The right of unmarried mothers to put their case before the guardianship court remained quite unimparied. The accommodation and care of the children was no business at all of the Reich Ministry of Justice or the guardianship courts.
3. In matters concerning Jews there are no grounds whatsoever for even the slightest supervision that ALTSTOETTFR acted unjustly.
Neither did ho commit such actions nor take part in any. a) The interrogation of the defendant ROTHENBERGER on 17 July 1947, English transcript page 5446, as well as the interrogation of ALT STOETTER proved that Department VI did not participate in the drawing up of the 13th Ordinance to the Reich Citizenship Law - prosecution Exh. 112 - NG-715 - Doc. Book II.
If Department VI would have had the least to do with the ruling contained therein regarding the sequestration of Jewish property, Ministerialrat REXROTH and Ministerialdirigent STAGEL would have dealt with this matter.
In regard to Ministerialrat REXROTH Dr. BREITHAUPT states (A1. Exh. 1, Al, Doc. 22, page 54):
"I remember having discussed this after the promulgation of the order, with Ministerialrat REXROTH.....He pointed out to me, that Article 2, Paragraph 2 of the decree contained an error in editing since it mentioned dependency claiments, i.e. persons who were entitled to alimony from a deceased Jew. This is legally impossible since in accordance with the Civil Code the obligation to support ceases with the death of the benefactor. This fault was attributed by REXROTH to the fact that he was not consulted as the authoritative referent of Division VI in formulating the draft for the decree."
The declaration of Ministerialdirigent Dr. STAGEL is along similar lines - Al. Exh. 1, Al. Doc. 23, page 59.
The sequestration of Jewish property ordered by the 13th Ordinance to the Reich Citizenship law was solely a police-measure for which the Ministry for the Interior is responsible.
The law of inheritance and the eligibility of the Jews to inherit were impaired neither by the Reich Citizenship Law nor by the 13th Ordinance. In the civil law procedure for the establishment of heirs neither the relevant provisions contained in article 2353 and following of the German Civil Code, nor the rulings concerning probate matters were altered in any way by the 13th ordinance.
The courts therefore could, as before, establish Jews as heirs and issue the so-called inheritance certifificates.

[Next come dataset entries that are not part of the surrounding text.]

-- ==== Sys2Proof/Laws/State.lean ====
section
/-! SUPPORT. What each named update of the state leaves and what it changes, one lemma for each field, so that no later proof unfolds
a record update. -/

namespace Sys2Proof.Machine

/-! ## Posting a report changes the link alone -/
@[simp] theorem post_ptr (r : Report) (s : State) : (post r s).ptr = s.ptr := by unfold post; split <;> rfl
@[simp] theorem post_hac (r : Report) (s : State) : (post r s).hac = s.hac := by unfold post; split <;> rfl
@[simp] theorem post_osp (r : Report) (s : State) : (post r s).osp = s.osp := by unfold post; split <;> rfl
@[simp] theorem post_bsq (r : Report) (s : State) : (post r s).bsq = s.bsq := by unfold post; split <;> rfl
@[simp] theorem post_clu (r : Report) (s : State) : (post r s).clu = s.clu := by unfold post; split <;> rfl
@[simp] theorem post_dru (r : Report) (s : State) : (post r s).dru = s.dru := by unfold post; split <;> rfl
@[simp] theorem post_ptb (r : Report) (s : State) : (post r s).ptb = s.ptb := by unfold post; split <;> rfl
@[simp] theorem post_glm (r : Report) (s : State) : (post r s).glm = s.glm := by unfold post; split <;> rfl
@[simp] theorem post_tally (r : Report) (s : State) : (post r s).tally = s.tally := by unfold post; split <;> rfl
@[simp] theorem post_lmu (r : Report) (s : State) : (post r s).lmu = s.lmu := by unfold post; split <;> rfl
@[simp] theorem post_line (r : Report) (s : State) : (post r s).line = s.line := by unfold post; split <;> rfl
@[simp] theorem post_segs (r : Report) (s : State) : (post r s).segs = s.segs := by unfold post; split <;> rfl
@[simp] theorem post_stops (r : Report) (s : State) : (post r s).stops = s.stops := by unfold post; split <;> rfl
@[simp] theorem post_markers (r : Report) (s : State) : (post r s).markers = s.markers := by unfold post; split <;> rfl
@[simp] theorem post_inReset (r : Report) (s : State) : (post r s).inReset = s.inReset := by unfold post; split <;> rfl
@[simp] theorem post_overrun (r : Report) (s : State) : (post r s).overrun = s.overrun := by unfold post; split <;> rfl
@[simp] theorem post_pending (r : Report) (s : State) : (post r s).pending = s.pending := by unfold post; split <;> rfl

/-! ## A door-side record -/
@[simp] theorem setSide_ptr (s : State) (c : Car) (d : Side) (r : DoorSide) : (s.setSide c d r).ptr = s.ptr := rfl
@[simp] theorem setSide_hac (s : State) (c : Car) (d : Side) (r : DoorSide) : (s.setSide c d r).hac = s.hac := rfl
@[simp] theorem setSide_osp (s : State) (c : Car) (d : Side) (r : DoorSide) : (s.setSide c d r).osp = s.osp := rfl
@[simp] theorem setSide_bsq (s : State) (c : Car) (d : Side) (r : DoorSide) : (s.setSide c d r).bsq = s.bsq := rfl
@[simp] theorem setSide_clu (s : State) (c : Car) (d : Side) (r : DoorSide) : (s.setSide c d r).clu = s.clu := rfl
@[simp] theorem setSide_dru (s : State) (c : Car) (d : Side) (r : DoorSide) : (s.setSide c d r).dru = { s.dru with sides := s.dru.sides.set c ((s.dru.sides.get c).set d r) } := rfl
@[simp] theorem setSide_ptb (s : State) (c : Car) (d : Side) (r : DoorSide) : (s.setSide c d r).ptb = s.ptb := rfl
@[simp] theorem setSide_glm (s : State) (c : Car) (d : Side) (r : DoorSide) : (s.setSide c d r).glm = s.glm := rfl
@[simp] theorem setSide_tally (s : State) (c : Car) (d : Side) (r : DoorSide) : (s.setSide c d r).tally = s.tally := rfl
@[simp] theorem setSide_lmu (s : State) (c : Car) (d : Side) (r : DoorSide) : (s.setSide c d r).lmu = s.lmu := rfl
@[simp] theorem setSide_slp (s : State) (c : Car) (d : Side) (r : DoorSide) : (s.setSide c d r).slp = s.slp := rfl
@[simp] theorem setSide_line (s : State) (c : Car) (d : Side) (r : DoorSide) : (s.setSide c d r).line = s.line := rfl
@[simp] theorem setSide_segs (s : State) (c : Car) (d : Side) (r : DoorSide) : (s.setSide c d r).segs = s.segs := rfl
@[simp] theorem setSide_stops (s : State) (c : Car) (d : Side) (r : DoorSide) : (s.setSide c d r).stops = s.stops := rfl
@[simp] theorem setSide_markers (s : State) (c : Car) (d : Side) (r : DoorSide) : (s.setSide c d r).markers = s.markers := rfl
@[simp] theorem setSide_inReset (s : State) (c : Car) (d : Side) (r : DoorSide) : (s.setSide c d r).inReset = s.inReset := rfl
@[simp] theorem setSide_overrun (s : State) (c : Car) (d : Side) (r : DoorSide) : (s.setSide c d r).overrun = s.overrun := rfl
@[simp] theorem setSide_pending (s : State) (c : Car) (d : Side) (r : DoorSide) : (s.setSide c d r).pending = s.pending := rfl

/-! ## A car record -/
@[simp] theorem setCar_ptr (s : State) (c : Car) (r : CarRec) : (s.setCar c r).ptr = s.ptr := rfl
@[simp] theorem setCar_hac (s : State) (c : Car) (r : CarRec) : (s.setCar c r).hac = s.hac := rfl
@[simp] theorem setCar_osp (s : State) (c : Car) (r : CarRec) : (s.setCar c r).osp = s.osp := rfl
@[simp] theorem setCar_bsq (s : State) (c : Car) (r : CarRec) : (s.setCar c r).bsq = s.bsq := rfl
@[simp] theorem setCar_clu (s : State) (c : Car) (r : CarRec) : (s.setCar c r).clu = { s.clu with recs := s.clu.recs.set c r } := rfl
@[simp] theorem setCar_dru (s : State) (c : Car) (r : CarRec) : (s.setCar c r).dru = s.dru := rfl
@[simp] theorem setCar_ptb (s : State) (c : Car) (r : CarRec) : (s.setCar c r).ptb = s.ptb := rfl
@[simp] theorem setCar_glm (s : State) (c : Car) (r : CarRec) : (s.setCar c r).glm = s.glm := rfl
@[simp] theorem setCar_tally (s : State) (c : Car) (r : CarRec) : (s.setCar c r).tally = s.tally := rfl
@[simp] theorem setCar_lmu (s : State) (c : Car) (r : CarRec) : (s.setCar c r).lmu = s.lmu := rfl
@[simp] theorem setCar_slp (s : State) (c : Car) (r : CarRec) : (s.setCar c r).slp = s.slp := rfl
@[simp] theorem setCar_line (s : State) (c : Car) (r : CarRec) : (s.setCar c r).line = s.line := rfl
@[simp] theorem setCar_segs (s : State) (c : Car) (r : CarRec) : (s.setCar c r).segs = s.segs := rfl
@[simp] theorem setCar_stops (s : State) (c : Car) (r : CarRec) : (s.setCar c r).stops = s.stops := rfl
@[simp] theorem setCar_markers (s : State) (c : Car) (r : CarRec) : (s.setCar c r).markers = s.markers := rfl
@[simp] theorem setCar_inReset (s : State) (c : Car) (r : CarRec) : (s.setCar c r).inReset = s.inReset := rfl
@[simp] theorem setCar_overrun (s : State) (c : Car) (r : CarRec) : (s.setCar c r).overrun = s.overrun := rfl
@[simp] theorem setCar_pending (s : State) (c : Car) (r : CarRec) : (s.setCar c r).pending = s.pending := rfl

If the material extent of the inheritance was restricted by administrative rules, this has nothing to do with the civil side of the law relating to inheritance as is clearly shown by the above affidavit STAGEL Al. Exh. 1. Al. Doc. 23, page 59 in the case of ColloradoMansfeld. The reversion would no longer have been legally possible if the previous Jewish heir had not been heir by law.

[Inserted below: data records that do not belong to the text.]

theorem carLinkReport_run (c : Car) (e : CarLinkEvent) (b : Freshness) (v : Option Bool) (s : State) :
    Run s (carLinkReport c e b v s) := .post _ _

/-- What follows the interlock watch at a change of freshness. -/
def freshnessFollows (k : Hand) (f : Freshness) (s : State) : State :=
  let s := warmingCheck k s
  if f == .lost && s.moving then k (.orderStop .controlled .link) s else s

theorem freshnessFollows_run (hk : Drives k) (f : Freshness) (s : State) : Run s (freshnessFollows k f s) := by
  unfold freshnessFollows
  dsimp only
  split
  · exact .trans (warmingCheck_run hk _) (hk.stop _ _ _)
  · exact warmingCheck_run hk _

/-- What comes between a new freshness and the interlock watch. -/
def freshnessTaken (k : Hand) (c : Car) (old f : Freshness) (s : State) : State :=
  let s := if f == .never then { s with ptr := { s.ptr with lastPassage := s.ptr.lastPassage.set c none } } else s
  let s := if f == .lost then bumpHealth k (linkCounter c) 1 s else s
  doorsOnFreshness k c f (carLinkReport c .freshness old none s)

theorem freshnessTaken_run (hk : Drives k) (c : Car) (old f : Freshness) (s : State) :
    Run s (freshnessTaken k c old f s) := by
  unfold freshnessTaken
  dsimp only
  have a : Run s (if (f == .never) = true then
      { s with ptr := { s.ptr with lastPassage := s.ptr.lastPassage.set c none } } else s) := by
    split
    · exact .track s _
    · exact .refl _
  refine .trans a ?_
  generalize (if (f == .never) = true then
      { s with ptr := { s.ptr with lastPassage := s.ptr.lastPassage.set c none } } else s) = t
  split
  · exact .trans (bumpHealth_run hk _ _ _) (.trans (carLinkReport_run _ _ _ _ _) (doorsOnFreshness_run hk _ _ _))
  · exact .trans (carLinkReport_run _ _ _ _ _) (doorsOnFreshness_run hk _ _ _)

theorem freshnessNow_eq (k : Hand) (c : Car) (f : Freshness) (s : State) :
    freshnessNow k c f s = if ((s.car c).freshness == f) = true then s else
      freshnessFollows k f (k .interlock (freshnessTaken k c (s.car c).freshness f
        (s.setCar c { s.car c with freshness := f }))) := rfl

theorem freshnessNow_run (hk : Drives k) (c : Car) (f : Freshness) (s : State) : Run s (freshnessNow k c f s) := by
  rw [freshnessNow_eq]
  split
  · exact .refl _
  · have after := freshnessFollows_run hk f (k .interlock (freshnessTaken k c (s.car c).freshness f
        (s.setCar c { s.car c with freshness := f })))
    refine .fresh s _ { s.clu with recs := s.clu.recs.set c { s.car c with freshness := f } } rfl ?_ ?_
    · exact .trans (freshnessTaken_run hk c (s.car c).freshness f (s.setCar c { s.car c with freshness := f }))
        (.trans (hk.interlock _) after)
    · exact fun _ => after.interlocked (hk.lock _)

theorem reportAlarm_run (r : AlarmReport) (s : State) : Run s (reportAlarm r s) := by
  unfold reportAlarm
  split
  · exact .post _ _
  · exact .refl _

theorem watchAlarm_run (hk : Drives k) (c : Car) (x : CarStatus) (s : State) : Run s (watchAlarm k c x s) := by
  unfold watchAlarm
  split
  · have a : Run s (s.setCar c { s.car c with alarm := true }) := .setCar s c _ rfl
    refine .trans a ?_
    dsimp only
    split
    · exact .trans (hk.stop _ _ _) (.trans (hk.abort _ _) (reportAlarm_run _ _))
    · exact .trans (hk.abort _ _) (reportAlarm_run _ _)
  · exact .refl _

theorem watchCrew_run (c : Car) (prev : Option CarStatus) (x : CarStatus) (s : State) : Run s (watchCrew c prev x s) := by
  unfold watchCrew
  dsimp only
  split
  · split
    · exact .trans (carLinkReport_run _ _ _ _ _) (carLinkReport_run _ _ _ _ _)
    · exact carLinkReport_run _ _ _ _ _
  · split
    · exact carLinkReport_run _ _ _ _ _
    · exact .refl _

theorem acceptStatus_run (hk : Drives k) (c : Car) (x : CarStatus) (s : State) : Run s (acceptStatus k c x s) := by
  unfold acceptStatus
  dsimp only
  refine .trans (markerHandOver_run hk c x.marker (s.car c).freshness s) ?_
  generalize markerHandOver k c x.marker (s.car c).freshness s = t
  have b : Run t (if gapCount (s.car c) x.seq = 0 then t else bumpHealth k (linkCounter c) (gapCount (s.car c) x.seq) t) := by
    split
    · exact .refl _
    · exact bumpHealth_run hk _ _ _
  refine .trans b ?_
  generalize (if gapCount (s.car c) x.seq = 0 then t else bumpHealth k (linkCounter c) (gapCount (s.car c) x.seq) t) = u
  have v : Run u (u.setCar c { u.car c with
      lastSeq := some x.seq, discards := 0, status := some x, since := some 0, accepted := satCount (u.car c).accepted 1 }) :=
    .setCar u c _ rfl
  exact .trans v (.trans (hk.freshness _ _ _) (.trans (judgeFrame_run hk _ _ _)
    (.trans (watchAlarm_run hk _ _ _) (.trans (watchCrew_run _ _ _ _) (sendCommand_run _ _)))))

theorem receiveStatus_run (hk : Drives k) (c : Car) (x : Option CarStatus) (s : State) : Run s (receiveStatus k c x s) := by
  unfold receiveStatus
  split
  · split
    · have v : Run s (s.setCar c { s.car c with
          discards := min 255 ((s.car c).discards + 1), discarded := satCount (s.car c).discarded 1 }) := .setCar s c _ rfl
      exact .trans v (bumpHealth_run hk _ _ _)
    · split
      · exact .setCar s c { s.car c with duplicates := satCount (s.car c).duplicates 1 } rfl
      · exact acceptStatus_run hk _ _ _
  · exact .refl _

end Sys2Proof.Machine
end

In actual fact the courts could therefore enforce the existing law of inheritance whenever such cases were brought before the court.
Accordingly, ALTSTOETTER cannot be made responsible for the 13th ordinance because he had nothing to do with this legislation nor with its execution. Nor did the courts operating under him take any part in putting this legislation into practise.

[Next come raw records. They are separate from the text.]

theorem handleLoadMarkers_run (l : List MarkerFields) : (handleLoadMarkers l).Runs := by
  intro s
  unfold handleLoadMarkers
  split
  · split
    · exact .refl _
    · rename_i h
      refine .config s s.line s.segs s.stops _ (fun c => ⟨c.1, c.2.1, c.2.2.1, c.2.2.2.1, c.2.2.2.2.1, ?_,
        (markersFault_none h).2⟩)
      show (l.map markerOf).length ≤ 16
      rw [List.length_map]
      exact (markersFault_none h).1
  · exact .refl _

/-! ## Chapter 2 -/

theorem handlePlanSet_run (l : List Nat) : (handlePlanSet l).Runs := by
  intro s
  unfold handlePlanSet
  split
  · exact .refl _
  · split
    · exact .refl _
    · rename_i h
      exact .haulRest s { s.hac with plan := l, legMark := false } rfl rfl rfl rfl (fun _ => planFault_none h)

theorem handlePlanAppend_run (i : Nat) : (handlePlanAppend i).Runs := by
  intro s
  unfold handlePlanAppend
  split
  · exact .refl _
  · split
    · exact .refl _
    · split
      · exact .refl _
      · rename_i room next
        refine .haulRest s { s.hac with plan := s.hac.plan ++ [i] } rfl rfl rfl rfl (fun p => ⟨?_, ?_⟩)
        · show (s.hac.plan ++ [i]).length ≤ _
          rw [List.length_append, List.length_singleton]
          omega
        · refine List.isChain_append.2 ⟨p.2, List.isChain_singleton i, ?_⟩
          intro x hx y hy e
          simp only [List.head?_cons, Option.mem_some_iff] at hy
          subst hy
          subst e
          refine next ?_
          unfold State.predecessor
          rw [Option.mem_def.1 hx]

theorem handlePlanClear_run : handlePlanClear.Runs := fun s =>
  .haulRest s { s.hac with plan := [], legMark := false } rfl rfl rfl rfl (fun _ => ⟨Nat.zero_le _, List.IsChain.nil⟩)

theorem setBerth_berth (b : Berth) (s : State) : (setBerth b s).hac.berth = b := by
  unfold setBerth; split <;> first | assumption | rfl

theorem setBerth_keeps (b : Berth) (s : State) :
    (setBerth b s).hac.state = s.hac.state ∧ (setBerth b s).lmu = s.lmu := by
  unfold setBerth; split <;> exact ⟨rfl, rfl⟩

theorem departTo_run (r : StopRec) (s : State) (h : s.hac.state = .held) (m : s.lmu.mode.runs = true) :
    Run s (departTo cascade r s) := by
  unfold departTo
  have a : Run s { s with hac := { s.hac with
      dest := some r.index, legMark := true, tripDir := directionTo r.pos s.ptr.x } } :=
    .haulRest s { s.hac with dest := some r.index, legMark := true, tripDir := directionTo r.pos s.ptr.x } rfl rfl rfl rfl id
  dsimp only
  refine .trans a ?_
  generalize hu : ({ s with hac := { s.hac with
      dest := some r.index, legMark := true, tripDir := directionTo r.pos s.ptr.x } } : State) = u
  have hs : u.hac.state = .held := by rw [← hu]; exact h
  have hm : u.lmu.mode.runs = true := by rw [← hu]; exact m
  have b : Run u (setHaulage .releasing (setBerth .offStop u)) := by
    refine .trans (setBerth_run _ _ (fun _ _ => rfl)) (setHaulage_run _ _ (fun l => ⟨fun _ => l.1 ?_, ?_, ?_⟩))
    · rw [(setBerth_keeps _ _).1, hs]; rfl
    · exact fun _ => setBerth_berth _ _
    · exact fun _ => .inr (by rw [(setBerth_keeps _ _).2]; exact hm)
  split
  · exact b
  · exact .trans b (cascade_drives.command _ _ _)

/-- Where no name is present, no condition holds. -/
theorem namesPresent_nil {α : Type} {l : List (Bool × α)} (h : namesPresent l = []) : ∀ x ∈ l, x.1 = false := by
  unfold namesPresent at h
  rw [List.map_eq_nil_iff, List.filter_eq_nil_iff] at h
  intro x hx
  simpa using h x hx

theorem handleDepart_run : handleDepart.Runs := by
  intro s
  unfold handleDepart
  split
  · exact .refl _
  · rename_i m
    split
    · rename_i h _
      refine departTo_run _ s (by simpa [State.moving] using m) ?_
      have := namesPresent_nil h _ List.mem_cons_self
      simpa using this
    · exact .refl _

theorem handleStop_run : handleStop.Runs := by
  intro s
  unfold handleStop
  dsimp only
  split
  · exact cascade_drives.stop _ _ _
  · exact .refl _

/-! ## Chapter 3 -/

theorem handleTsrAdd_run (id start stop speed : Nat) : (handleTsrAdd id start stop speed).Runs := by
  intro s
  unfold handleTsrAdd
  split
  · exact .refl _
  · rename_i h
    dsimp only
    split
    · exact .refl _
    · rename_i room
      refine .haul s s.hac _ (fun l => l) (fun p => p) (fun t => ?_)
      have g := firstFault_none.1 h
      have g1 := range_good (g (.range id 1 255 0) (by simp [tsrChecks]))
      have g3 := range_good (g (.range stop (start + 1) Config.maxPosition 5) (by simp [tsrChecks]))
      refine addTsr_law t { id := id, start := start, stop := stop, speed := s.tsrSpeed speed }
        ⟨g1.1, g1.2, g3.1, Nat.le_max_left _ _⟩ ?_
      show s.osp.tsrs.any (fun t => t.id == id) = true ∨ s.osp.tsrs.length < Config.tsrPlaces
      cases e : s.osp.tsrs.any (fun t => t.id == id)
      · right
        rw [e] at room
        simpa using room
      · exact .inl rfl

theorem handleTsrRemove_run (id : Nat) : (handleTsrRemove id).Runs := by
  intro s
  unfold handleTsrRemove
  split
  · exact .haul s s.hac _ (fun l => l) (fun p => p) (fun t => (removeTsr_law id t).1)
  · exact .refl _

/-! ## Chapter 4 -/

theorem clearFault_run (b : BrakeId) (s : State) : Run s (clearFault b s) := by
  unfold clearFault
  split
  · have a : Run s (s.setBrake b { s.brake b with state := .applied, timer := none }) := .setBrake s b _ rfl
    exact .trans a (.post _ _)
  · exact .refl _

theorem tripReset_run {k : Hand} (hk : Drives k) (s : State) : Run s (tripReset k s) := by
  unfold tripReset
  dsimp only
  refine .trans (clearFault_run .sb s) (.trans (clearFault_run .eb _) ?_)
  generalize clearFault .eb (clearFault .sb s) = u
  have a : Run u { u with bsq := { u.bsq with latch := none, railTrip := false } } :=
    .brakesRest u { u.bsq with latch := none, railTrip := false } rfl rfl (.inr rfl)
  exact .trans a (.trans (handOverBrakes_run hk _ _) (.trans (hk.settle _) (.trans (hk.command _ _ _)
    (.trans (hk.mode _ _ _ _ (ModeEntry.plain_fits _ _ (.inr (.inl rfl)))) (.post _ _)))))

theorem handleTripReset_run : handleTripReset.Runs := by
  intro s
  unfold handleTripReset
  split
  · exact tripReset_run cascade_drives s
  · exact .refl _

theorem startTest_run {k : Hand} (hk : Drives k) (b : BrakeId) (s : State) : Run s (startTest k b s) := by
  unfold startTest
  dsimp only
  split
  · exact .trans (setTest_run _ _ _) (.trans (.post _ _) (setTest_run _ _ _))
  · exact .trans (setTest_run _ _ _) (.trans (.post _ _) (hk.command _ _ _))

theorem handleBrakeTest_run (b : Nat) : (handleBrakeTest b).Runs := by
  intro s
  unfold handleBrakeTest
  split
  · exact .refl _
  · split
    · exact .refl _
    · split
      · exact startTest_run cascade_drives _ s
      · exact .refl _

/-! ## Chapter 5 -/

theorem clearAlarm_run (c : Car) (s : State) : Run s (clearAlarm c s) := by
  unfold clearAlarm
  split
  · have a : Run s (s.setCar c { s.car c with alarm := false }) := .setCar s c _ rfl
    exact .trans a (reportAlarm_run _ _)
  · exact .refl _

theorem handleAlarmClear_run (car : Nat) : (handleAlarmClear car).Runs := by
  intro s
  unfold handleAlarmClear
  split
  · exact .refl _
  · split
    · exact .refl _
    · split
      · exact .refl _
      · exact clearAlarm_run _ s

theorem setRoute_run (r : AlarmRoute) (s : State) (h : s.clu.route.law → r.law) : Run s (setRoute r s) :=
  .cars s _ id h

/-- A route with destinations added still holds one (R100). -/
theorem route_add_law (r d : AlarmRoute) (h : r.law) : (r.add d).law := by
  obtain ⟨a, b, c⟩ := r
  obtain ⟨x, y, z⟩ := d
  simp only [AlarmRoute.law, AlarmRoute.isEmpty, AlarmRoute.add] at h ⊢
  cases a <;> cases b <;> cases c <;> simp_all

/-- A route with destinations removed is never left empty (R100). -/
theorem route_remove_law (r d : AlarmRoute) (h : r.law) : (r.remove d).law := by
  obtain ⟨a, b, c⟩ := r
  obtain ⟨x, y, z⟩ := d
  revert h
  revert a b c x y z
  decide

theorem handleAlarmRouteSet_run (d : Nat) : (handleAlarmRouteSet d).Runs := fun s =>
  setRoute_run _ s (route_add_law _ _)

theorem handleAlarmRouteClear_run (d : Nat) : (handleAlarmRouteClear d).Runs := fun s =>
  setRoute_run _ s (route_remove_law _ _)

/-! ## Chapter 6 -/

theorem releaseAnswer_run (c : Car) (d : Side) (kind : ReleaseKind) (stop : Option Nat) :
    (releaseAnswer c d kind stop).Runs := by
  intro s
  unfold releaseAnswer
  have hk := cascade_drives
  generalize cascade = k at hk ⊢
  split
  · exact hk.side _ _ _ _ _ _
  · exact .refl _

theorem withSide_run (car side : Nat) (f : Car → Side → Handler) (h : ∀ c d, (f c d).Runs) : (withSide car side f).Runs := by
  intro s
  unfold withSide
  split
  · exact .refl _
  · exact .refl _
  · exact h _ _ s

theorem handleDoorRelease_run (car side : Nat) : (handleDoorRelease car side).Runs := by
  refine withSide_run _ _ _ (fun c d s => ?_)
  split
  · exact releaseAnswer_run _ _ _ _ s
  · exact .refl _

theorem handleEvacRelease_run (car side : Nat) : (handleEvacRelease car side).Runs := by
  refine withSide_run _ _ _ (fun c d s => ?_)
  split
  · exact releaseAnswer_run _ _ _ _ s
  · exact .refl _

theorem closeAnswer_run (c : Car) (d : Side) (m : Bool) : (closeAnswer c d m).Runs := by
  intro s
  unfold closeAnswer
  have hk := cascade_drives
  generalize cascade = k at hk ⊢
  exact hk.side _ _ _ _ _ _

theorem closeFaulted_run (c : Car) (d : Side) : (closeFaulted c d).Runs := by
  intro s
  unfold closeFaulted
  split
  · exact .refl _
  · split
    · have hk := cascade_drives
      generalize cascade = k at hk ⊢
      exact hk.side _ _ _ _ _ _
    · split
      · exact closeAnswer_run _ _ _ s
      · exact .refl _

theorem handleDoorClose_run (car side : Nat) : (handleDoorClose car side).Runs := by
  refine withSide_run _ _ _ (fun c d s => ?_)
  split
  · exact .refl _
  · exact .refl _
  · exact closeAnswer_run _ _ _ s
  · exact closeAnswer_run _ _ _ s
  · exact closeAnswer_run _ _ _ s
  · split
    · exact closeAnswer_run _ _ _ s
    · exact .refl _
  · exact closeFaulted_run _ _ s

/-! ## Chapter 7 -/

theorem handlePassInsert_run (l : List PassFields) : (handlePassInsert l).Runs := by
  intro s
  unfold handlePassInsert
  split
  · exact .refl _
  · exact .pass s _ (fun t => insertAll_law l 0 _ t)

theorem handlePassDelete_run (l : List Nat) : (handlePassDelete l).Runs := by
  intro s
  unfold handlePassDelete
  split
  · exact .refl _
  · exact .pass s _ (fun t => deleteRun_law l _ t)

theorem handleBlock_run {f : PassEntry → Option PassEntry} (k : KeepsEntry f) (l : List Nat) : (handleBlock f l).Runs := by
  intro s
  unfold handleBlock
  split
  · exact .refl _
  · exact .pass s _ (fun t => blockRun_law k l _ t)

theorem handlePassRead_run (id : Nat) : (handlePassRead id).Runs := by
  intro s
  unfold handlePassRead
  split
  · exact .refl _
  · split <;> exact .refl _

theorem handleSetDay_run (d : Nat) : (handleSetDay d).Runs := by
  intro s
  unfold handleSetDay
  dsimp only
  split
  · exact .refl _
  · split
    · exact .refl _
    · exact .pass s _ (fun t => PassTable.forward_law t d)

/-! ## Chapter 8 -/

theorem dropAccess_run (s : State) : Run s (dropAccess cascade s) := by
  unfold dropAccess
  refine .forEach _ _ (fun i t => ?_) _
  split
  · exact completeAccess_run cascade_drives _ _ _ _
  · exact .refl _

theorem loadGates_run (l : List GateFields) (s : State) (h : gatesFault l = none) : Run s (loadGates cascade l s) := by
  unfold loadGates
  have a : Run s { s with glm := { s.glm with gates := freshGates l } } :=
    .gates s { s.glm with gates := freshGates l } (fun q => ⟨freshGates_rising l (gatesFault_none h).2, q.2⟩)
  dsimp only
  split
  · exact .trans a (.trans (dropAccess_run _) (pollNext_run _))
  · exact .trans a (dropAccess_run _)

theorem handleLoadGates_run (l : List GateFields) : (handleLoadGates l).Runs := by
  intro s
  unfold handleLoadGates
  split
  · split
    · exact .refl _
    · exact loadGates_run l s ‹_›
  · exact .refl _

theorem extendDwell_run (g : Group) (n : Nat) (s : State) : Run s (extendDwell g n s) := .gatesRest s _ rfl rfl

theorem handleBoardingExtend_run (g n : Nat) : (handleBoardingExtend g n).Runs := by
  intro s
  unfold handleBoardingExtend
  split
  · exact .refl _
  · split
    · split
      · exact extendDwell_run _ _ s
      · exact .refl _
    · exact .refl _

theorem handleBoardingClose_run (g : Nat) : (handleBoardingClose g).Runs := by
  intro s
  unfold handleBoardingClose
  split
  · exact .refl _
  · exact cascade_drives.seal _ _ _

theorem answerEntry_good {p : Nat} {e : PassFields} {t : Option Nat} {o : PassOffer}
    (h : answerEntry p e t = .ok (some o)) : o.Good := by
  unfold answerEntry at h
  split at h
  · cases h
  · split at h
    · cases h
    · rename_i e'
      split at h
      · cases h
      · injection h with h
        injection h with h
        subst h
        exact offerOf_good e'

theorem insertAnswer_run (o : Option PassOffer) (h : ∀ x, o = some x → x.Good) (s : State) : Run s (insertAnswer o s).1 := by
  unfold insertAnswer
  split
  · exact .refl _
  · rename_i x
    exact .pass s _ (fun l => PassTable.insert_law l (h x rfl))

theorem refuseQuery_run (a : Nat) (car : Option Car) (t : Nat) (r : RefuseReason) (s : State) :
    Run s (refuseQuery a car t r s).1 := .trans (refuseAt_run _ _ _ _ _ _ _) (gateToRest_run _ _ _)

theorem admitAs_run (a : Nat) (g : GateRec) (t : Nat) (s : State) : Run s (admitAs a g t s).1 := by
  unfold admitAs
  dsimp only
  split
  · split
    · exact refuseQuery_run _ _ _ _ _
    · rename_i c _ _ _ e _
      have j := judgeSeats_run a g.group c t e.seats s
      split
      · rename_i h; rw [h] at j; exact j
      · rename_i h; rw [h] at j; exact .trans j (gateToRest_run _ _ _)
  · exact refuseQuery_run _ _ _ _ _

theorem answerQuery_run (a : Nat) (g : GateRec) (t v : Nat) (o : Option PassOffer) (h : ∀ x, o = some x → x.Good) :
    (answerQuery cascade a g t v o).Runs := by
  intro s
  unfold answerQuery
  dsimp only
  refine .trans (.onGate a (fun h => { h with queryTimer := none, queryTicket := none }) s) ?_
  generalize onGate a (fun h => { h with queryTimer := none, queryTicket := none }) s = u
  refine .trans (insertAnswer_run o h u) ?_
  generalize (insertAnswer o u).1 = w
  split
  · exact .trans (admitAs_run _ _ _ _) (examineWindow_run cascade_drives _ _)
  · exact .trans (refuseQuery_run _ _ _ _ _) (examineWindow_run cascade_drives _ _)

In this connection reference is made to Al. Exh. 3, Al. Dec. 73, page 20 - paragraph 9 - (affidavit FRITSCH) Al. exh.
3, Al. Doc. 79, page 49,- paragraph II - (affidavit RUEHL).
In 1944 Department VI was requested to prepare a carrying-out ordinance to the 13th ordinance concerning the Reich Citizenship Law.
It was because of the opposition shewn by Department VI, and in particular because of the negotiations which the Ministerialdirigent Dr. HESSE, the person dealing with the matter conducted on the order of defendant ALTSTOETTER behind the back of the Reich Minister of Justice THIERACK, with the Referent of the Reich Ministry of the Interior, who was personally known to Dr. HESSE, that this carrying-out ordinance did not become law; on the contrary the ministry of the Interior issued a carrying-out ordinance on its own, without contacting the Reich Ministry of Justice. This ordinance did not, however, affect the laws concerning inheritance.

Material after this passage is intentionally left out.